Journalism discovers BEAUTY -- and competes with pure lies -- to attract its audience. Linda Wells did it -- and I, who did not know Allure existed, listened to the video on this page, and liked it. (By the way, CR shows run better than any other over my DSL connection.)
Beauty of face and figure, of hair and skin and scent, and the allure of femininity that has no equal in the lives of many men, is certainly not new.
..... It is the basis for the persistence of the human race as much as eating and competing -- from birth to death, and way beyond a final hour -- via pictures and sculpted copies of beauties before our time.
Linda (same name as my wife -- means "beautiful" in Spanish) Wells, wreaked of charm as well as beauty -- as she explained what her work is about.
I confess to being brain-washed in favor of good looks when they are possible -- and are not destructive of good taste and good conduct in the course of our existence.
One day at the funeral of one of our tennis playing friends, I was talking to a very good looking player, who is also admired by others for his behavior and character.
..... He had a great color for a fair skinned man: tan -- but not over-done.
I had the same color -- self-administered from a bottle of sun screen which I tinted tan myself -- to tone down its bright white.
I said to him I liked his tan. He said he got it from his wife's Almay sun screen. I said, I use tinted sun screen -- but mix it myself -- it's far cheaper that way.
So I'm not exactly a stranger to the cosmetics industry. And I am a devoted subscriber to the New Yorker -- where beauty never sleeps if it has a chance to shine.

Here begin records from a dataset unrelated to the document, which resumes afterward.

/-- Settles O41: XRET counts itself, which changes nothing that lands, and `leave` restores what an entry saved. -/
theorem returnFromTheHandler : Obligations.ReturnFromTheHandler := by
  intro s g n hg hctl
  refine ⟨fun hpl => ⟨?tack, ?preq, ?xret⟩, fun hpl i hi => ?user⟩
  case tack => exact (slotDo_of_guard hg).trans (congrArg _ (priv_of_super s _ hpl))
  case preq =>
    refine (slotDo_of_guard hg).trans (congrArg _ ((priv_of_super s _ hpl).trans ?_))
    exact need_of_true s _ (by rw [hctl]; rfl)
  case user =>
    have hpriv : ∀ f, slotDo g n (priv f) s = .next (trap cPRIV 0 s.core.iss.pc s) := fun f =>
      (slotDo_of_guard hg).trans (congrArg _ (priv_of_user s f hpl))
    rcases hi with rfl | rfl | rfl <;> exact hpriv _
  case xret =>
    obtain ⟨m, hm⟩ : ∃ m, cntEv 0 1 (if bitAt s.core.iss.hdr 14 then cntEv 0x12 1 s else s) = withCnt m s := by
      split <;> exact ⟨_, rfl⟩
    have hexec : exec (.xret g n) s = .next (onIss (fun i => { i with trapped := true }) (leave (withCnt m s))) := by
      rw [← hm]
      exact (slotDo_of_guard hg).trans (congrArg _ (priv_of_super s _ hpl))
    have hcompute : (drain s).core.ctl = false := by
      obtain ⟨c, k, hdrain, hlands⟩ := drain_eq s
      rw [hdrain]
      exact hlands.ctl.trans hctl
    rw [hexec, leave, drain_withCnt]
    generalize drain s = z at hcompute
    refine ⟨_, rfl, ?_⟩
    cases hppl : z.core.x.ppl <;> cases hlate : bitAt z.core.x.cause 16 <;>
      simp +contextual [hppl, hlate, hcompute, rdA, rdS, latchesOff, onCore, withCnt, onIss, mget_mset_ne]

end Sys2Proof.Proofs
end

section
/-!
PROOFS. Forms that are their definitions once their checks pass: ICINV and TINV (19 R325, R326), the moves of special registers (19
R314–R316), the replay forms (23 R369–R374) and the collectives' acceptance (21 R350–R352). DZERO's stated command keeps the
REM bit of its leaf, which the model's does not: `remoteLeaf` is a state that refutes it.
-/
namespace Sys2Proof.Proofs
open Sys2Proof.Machine Sys2Proof.Claims

/-! ### Invalidations (19 R325, R326) -/

/-- The translation cache of every core loses the entries that `pt` picks. -/
theorem coreAt_tinvWhere_tlb (pt : TlbE → Bool) (pw : WalkE → Bool) (s : State) (k : Nat) :
    (coreAt (tinvWhere pt pw s) k).cm.tlb = (coreAt s k).cm.tlb.filter (fun x => !pt x) := by
  have hothers := mfind?_map (fun c : Core => { c with cm := { c.cm with tlb := c.cm.tlb.filter (fun t => !pt t) } }) s.others k
  by_cases hk : k = s.focus
  · subst hk
    rw [coreAt_focus]
    exact congrArg (fun c : Core => c.cm.tlb) (coreAt_focus (tinvWhere pt pw s))
  · rw [coreAt, coreAt, if_neg hk, if_neg (show ¬ k = (tinvWhere pt pw s).focus from hk)]
    dsimp only [tinvWhere, onHome]
    rw [hothers]
    cases mfind? s.others k with
    | some c => rfl
    | none => split <;> rfl

/-- Settles O42: TINV is `tinvWhere` of the entries it names. -/
theorem invalidationForms : Obligations.InvalidationForms := by
  intro s g n a b hg
  refine ⟨fun hexp hcmds hpod => ?icinv, fun hpl hexp => ?tinv, fun hpl i hi => ?user⟩
  case icinv =>
    refine (slotDo_of_guard hg).trans ?_
    simp [hexp, hcmds, hpod]
  case tinv =>
    intro k v kept
    have hkept : ∀ pt pw, ∃ t, tinv pt pw g n s = .next t ∧ kept pt pw t := fun pt pw =>
      ⟨tinvWhere pt pw s, (slotDo_of_guard hg).trans (congrArg _ ((priv_of_super s _ hpl).trans (need_of_true s _ (by rw [hexp]; rfl)))),
        coreAt_tinvWhere_tlb pt pw s, rfl, rfl, rfl, rfl, rfl⟩
    exact ⟨hkept _ _, hkept _ _, hkept _ _⟩
  case user =>
    have hpriv : ∀ pt pw, tinv pt pw g n s = .next (trap cPRIV 0 s.core.iss.pc s) := fun pt pw =>
      (slotDo_of_guard hg).trans (congrArg _ (priv_of_user s _ hpl))
    rcases hi with rfl | rfl | rfl <;> exact hpriv _ _

/-! ### Special registers (19 R314–R316, 24 R382) -/

section Moves
variable {g n d a i : Nat} {s : State} {e : Land}

/-- An access to a listed register by one who may make it. -/
theorem srAccess_of_ok {sup : Bool} (h : Machine.srListed s.core.ctl i = true ∧ (s.core.x.pl = true ∨ sup = false)) (t : State) :
    (if !Machine.srListed s.core.ctl i then illop s else if sup && !s.core.x.pl then privFault s else t) = t := by
  obtain ⟨hlisted, hrights⟩ := h
  rcases hrights with hpl | hsup
  · simp [hlisted, hpl]
  · simp [hlisted, hsup]

theorem srAccess_of_unlisted {sup : Bool} (h : Machine.srListed s.core.ctl i = false) (t : State) :
    (if !Machine.srListed s.core.ctl i then illop s else if sup && !s.core.x.pl then privFault s else t) = illop s := by simp [h]

theorem srAccess_of_user {sup : Bool} (h : Machine.srListed s.core.ctl i = true) (hsup : sup = true) (hpl : s.core.x.pl = false) (t : State) :
    (if !Machine.srListed s.core.ctl i then illop s else if sup && !s.core.x.pl then privFault s else t) = privFault s := by simp [h, hsup, hpl]

theorem execMfs_of_guard (hg : guardOk g n s = true) : exec (.mfs g n d i) s = .next
    (if !Machine.srListed s.core.ctl i then illop s else if srSupRead i && !s.core.x.pl then privFault s else emit 1 (.s d (srSeen s i)) s) := by
  rw [← guarded_of_true s (fun s => if srSupRead i && !s.core.x.pl then privFault s else emit 1 (.s d (srSeen s i)) s) hg]
  rfl

theorem execMts_of_guard (hg : guardOk g n s = true) : exec (.mts g n d i) s = .next
    (if !Machine.srListed s.core.ctl i then illop s else if srSupWrite i && !s.core.x.pl then privFault s else emit 1 (srLand i (rdS s d)) s) := by
  rw [← guarded_of_true s (fun s => if srSupWrite i && !s.core.x.pl then privFault s else emit 1 (srLand i (rdS s d)) s) hg]
  rfl

end Moves

/-- Settles O43: the number is looked up first, then the rights are checked. -/
theorem specialRegisterMoves : Obligations.SpecialRegisterMoves := by
  intro s g n d a b i hg ok j seen write
  refine ⟨fun h => ?mfs, fun h => ?mts, fun h => ?mfsr, fun h => ?mtsr, fun h => ⟨?_, ?_⟩, fun h => ⟨?_, ?_⟩,
    fun hpl => ⟨fun h hsup => ?_, fun h hsup => ?_⟩⟩
  case mfs => exact (execMfs_of_guard hg).trans (congrArg _ (srAccess_of_ok h _))
  case mts => exact (execMts_of_guard hg).trans (congrArg _ (srAccess_of_ok h _))
  case mfsr => exact (slotDo_of_guard hg).trans (congrArg _ (srAccess_of_ok h _))
  case mtsr => exact (slotDo_of_guard hg).trans (congrArg _ (srAccess_of_ok h _))
  · exact (execMfs_of_guard hg).trans (congrArg _ (srAccess_of_unlisted h _))
  · exact (execMts_of_guard hg).trans (congrArg _ (srAccess_of_unlisted h _))
  · exact (slotDo_of_guard hg).trans (congrArg _ (srAccess_of_unlisted h _))
  · exact (slotDo_of_guard hg).trans (congrArg _ (srAccess_of_unlisted h _))
  · exact (execMfs_of_guard hg).trans (congrArg _ (srAccess_of_user h hsup hpl _))
  · exact (execMts_of_guard hg).trans (congrArg _ (srAccess_of_user h hsup hpl _))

Linda remarks in the interview that the influence of beauty can be unfair to most of us. It confers advantage that may not be earned. I have a cure for that:
..... I would have no objection to an annual evaluation, voluntarily sought by every person, of his or her beauty score.
,,,,, ,,,,, One to ten -- with no negative numbers. Based on your score, you would receive check for a calculated sum of money. That sum would be $100,000 divided by you score -- and reduced by $10,000.
I think that gives you $90,000 if you are a one, and nothing if you are a ten. In the middle you get $40,000.
I'm open to a better calculation. But I do not vote for the status quo -- where Cary Grant and Jimmy Durante were created equal.
Sure, they were equal. Equal in many things -- most of them unseen.
But so many of us wanted to be as handsome as Grant -- it would have done no harm to get $90,000 a year for not being that lucky (or handsome, if you like). We might have used the money to learn to Tango or better see the ball.
What ball? Tennis. Do I have to give you all the answers?